Hauck's affidavit in support of his request to proceed in forma pauperis filed on May 11, 1988, indicates that Hauck was "self employed" and received income of "10% sales", yet notes that sales did not exceed $3,000 over the past six months. He also stated that he jointly owns realty with the victim he allegedly murdered. He stated that he has no dependents. On May 26, 1988, the district court directed the clerk of the court to return Hauck's application, as he "failed to state the nature of this proceeding" and failed "to describe the source of money received from his self employment or to state the approximate value of his interest in property owned jointly with the homicide victim." Hauck then returned his application, stating that he was "broke" and he received $150.00 per month in rent payments, interest or dividends. Hauck also stated that the property jointly owned with the victim had been placed in trust and could not be mortgaged or sold. In addition, an officer at the county jail where Hauck is incarcerated certified that Hauck's account balance was zero.
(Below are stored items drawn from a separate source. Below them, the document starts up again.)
/-- The end of the start-up scan seals every full OPEN page of the logical order, or makes its header RETIRED where
that does not verify, and programs nothing else. It sets the page map: the write page and next slot where the logical
order ends, the voided and damaged slots of that page, the free slots left in it and in the primary pages not yet
reached, the spares whose headers are not FRESH, the last page sequence and the highest sequence of a GOOD slot. It
gives the blocks what the replay found: a position with no RESTOCK nothing and SUSPECT; another the count,
denomination and sequence of its last RESTOCK, the later records taken off or added, and SUSPECT where the count fell
short, a slot after it is unreadable, a later START or this reset may have lost records, or a PICK that names it is
not ended; the bin the notes binned since its RESTOCK, and the serial, places and epoch of the last ENVELOPE and
SAFE_EMPTIED. With no cartridge the journal is ABSENT, no slot is free, and the blocks take the values of a start
without replay. Homing then begins with its step 1. When no scan runs the command changes nothing: the model's choice
(log entry 2); that a PICK marks its positions whatever RESTOCK follows, and that a gap in the sequence numbers marks
none, is log entry 15. Log entry 14 has the choices on the scan's pages: a full OPEN page sealed however many of its
slots are voided or damaged, their order past a redirect to a FRESH spare, FRESH for a header of all ones alone, numbers past
their ranges, the pages past the end of the walk, and that the presence of a cartridge is looked at here and not at
the reset. -/
def Obligations.ScanEndsWithOrWithoutReplay : Prop :=
  (∀ (es : List ScanEntry) (loss : Bool),
    let r := replay es loss
    let newestFirst := (es.filterMap ScanEntry.record?).reverse
    (∀ i, (∀ e ∈ es, e.anchors i = false) → r.entry.get i = ⟨false, 0, none, none, [], true⟩)
    ∧ (∀ i before e after d n, es = before ++ e :: after → e.record? = some (.restock (some i) d n) →
        (∀ e' ∈ after, e'.anchors i = false) →
        r.entry.get i =
          ⟨true, (countAfter i after n).1, d, some (slotSequence e.value),
            after.filterMap (fun e' => match e'.record? with
              | some (.kept added v1 v2) => some ⟨added, v1, v2⟩
              | _ => none),
            (countAfter i after n).2 || marksAll after || pickOpen i es || loss⟩)
    ∧ r.bin = ((newestFirst.takeWhile
        (fun x => match x with | .restock none _ _ => false | _ => true)).map (fun x => match x with
          | .paid _ _ _ b => b
          | .retract _ _ _ _ b => b
          | .purge _ _ b => b
          | .capture _ b => b
          | _ => 0)).sum
    ∧ r.serial = (newestFirst.findSome?
        (fun x => match x with | .envelope serial _ => some serial | _ => none)).getD 0
    ∧ r.epoch = (newestFirst.findSome?
        (fun x => match x with | .safeEmptied epoch => some epoch | _ => none)).getD 0
    ∧ r.places = ((newestFirst.takeWhile
        (fun x => match x with | .safeEmptied _ => false | _ => true)).filter
          (fun x => match x with | .envelope _ _ => true | _ => false)).length)
  ∧ ∀ (q : List Instr) (l : Lane),
    (l.sup.scanning = false → exec .journalScanComplete ⟨q, l⟩ = .next ⟨q, l⟩)
    ∧ (l.sup.scanning = true → ∃ m, exec .journalScanComplete ⟨q, l⟩ = .next ⟨q, m⟩
      ∧ m = { l with sup := m.sup, cass := m.cass, journal := m.journal, envelope := m.envelope
                     ledgers := m.ledgers }
      ∧ m.sup = { l.sup with
          scanning := false, homing := { l.sup.homing with running := true, step := .module }
          causes := m.sup.causes }
      ∧ m.envelope = { l.envelope with serial := m.envelope.serial, epoch := m.envelope.epoch }
      ∧ m.cass = { l.cass with replay := m.cass.replay, bin := m.cass.bin }
      ∧ m.ledgers = { l.ledgers with places := m.ledgers.places }
      ∧ m.journal.queue = l.journal.queue
      ∧ (l.journal.present = true →
          let r := replay (walk true l.journal.cells).entries l.sup.queueLoss
          let sealed := fun (p : Nat) => pageKind l.journal.cells p = .opened ∧ pageFull l.journal.cells p = true
          m.sup.causes = l.sup.causes
          ∧ m.cass.replay = r.entry ∧ m.cass.bin.count = r.bin ∧ m.ledgers.places = r.places
          ∧ m.envelope.serial = r.serial ∧ m.envelope.epoch = r.epoch
          ∧ m.journal = { m.journal with
              present := true, queue := l.journal.queue, headSequence := l.journal.headSequence, op := none
              reserved := 0, lost := false, state := journalStateOf m.journal.free 0 }
          ∧ (∀ p, p ∈ m.journal.spares ↔ 3968 ≤ p ∧ p < 4096 ∧ pageKind m.journal.cells p ≠ .fresh)
          ∧ ∀ pages e, l.cellsInv → LogicalOrder l.journal.cells pages e →
              m.journal.writePage = e.openPage ∧ m.journal.orderSpare = e.freshSpare
              ∧ m.journal.nextPrimary = e.nextPrimary
              ∧ (e.openPage = none → m.journal.nextSlot = 1 ∧ m.journal.voids = 0
                  ∧ m.journal.free = 15 * (3968 - e.nextPrimary)
                  ∧ m.journal.lastPageSequence = lastSequence l.journal.cells pages
                  ∧ m.journal.priorPageSequence = lastSequence l.journal.cells pages)
              ∧ (∀ before p, pages = before ++ [p] → e.openPage = some p →
                  m.journal.nextSlot = (slotsInOrder l.journal.cells p).length + 1
                  ∧ m.journal.free = 15 - (slotsInOrder l.journal.cells p).length + 15 * (3968 - e.nextPrimary)
                  ∧ m.journal.lastPageSequence = headerSequence (Memory.readSlot l.journal.cells p 0)
                  ∧ m.journal.priorPageSequence = lastSequence l.journal.cells before
                  ∧ m.journal.voids = ((slotsInOrder l.journal.cells p).filter
                      (fun s => statusInOrder l.journal.cells before p s != .good)).length)
              ∧ (∀ p, p ∈ pages → sealed p →
                  let pattern := headerSealed (sealCheck l.journal.cells p)
                  let header := Memory.readSlot l.journal.cells p 0
                  Memory.readSlot m.journal.cells p 0 =
                    if header &&& pattern = headerOpen (headerSequence header) &&& pattern then header &&& pattern
                    else header &&& pattern &&& headerRetired none)
              ∧ (∀ a, (∀ p, p ∈ pages → sealed p → a < p * 256 ∨ p * 256 + 16 ≤ a) →
                  Memory.read m.journal.cells a = Memory.read l.journal.cells a)
              ∧ (∀ before p after s, pages = before ++ p :: after →
                  (p, s) ∈ usedInOrder l.journal.cells pages →
                  statusInOrder l.journal.cells before p s = .good →
                  slotSequence (Memory.readSlot l.journal.cells p s) ≤ m.journal.highest)
              ∧ (m.journal.highest = 0 ∨ ∃ before p after s, pages = before ++ p :: after
                  ∧ (p, s) ∈ usedInOrder l.journal.cells pages
                  ∧ statusInOrder l.journal.cells before p s = .good
                  ∧ slotSequence (Memory.readSlot l.journal.cells p s) = m.journal.highest))
      ∧ (l.journal.present = false →
          m.sup.causes = { l.sup.causes with journal := true }
          ∧ m.cass.replay = Four.replicate ReplayEntry.unanchored ∧ m.cass.bin.count = 400
          ∧ m.ledgers.places = 5000 ∧ m.envelope.serial = 0 ∧ m.envelope.epoch = 0
          ∧ m.journal.state = .absent ∧ m.journal.free = 0 ∧ m.journal.cells = l.journal.cells))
Under the circumstances of this case, the district court was within its discretion in requiring Hauck to pay the filing fee. Even though the district court did not provide reasons for its decision as required, see Phipps v. King, No. 87-5561, slip op. at 2 (6th Cir. Dec. 20, 1988), Hauck admits facts that show that he is not an indigent and is able to pay the fee. Hauck receives over $150.00 per month in rent payments, interest, or dividends. Although his prison account balance is zero, he currently has no living expenses, and has no dependents.

Accordingly, the motions to proceed in forma pauperis on appeal and for a speedy hearing on appeal are hereby denied and the district court's judgment is affirmed pursuant to Rule 9(b) (5), Rules of the Sixth Circuit.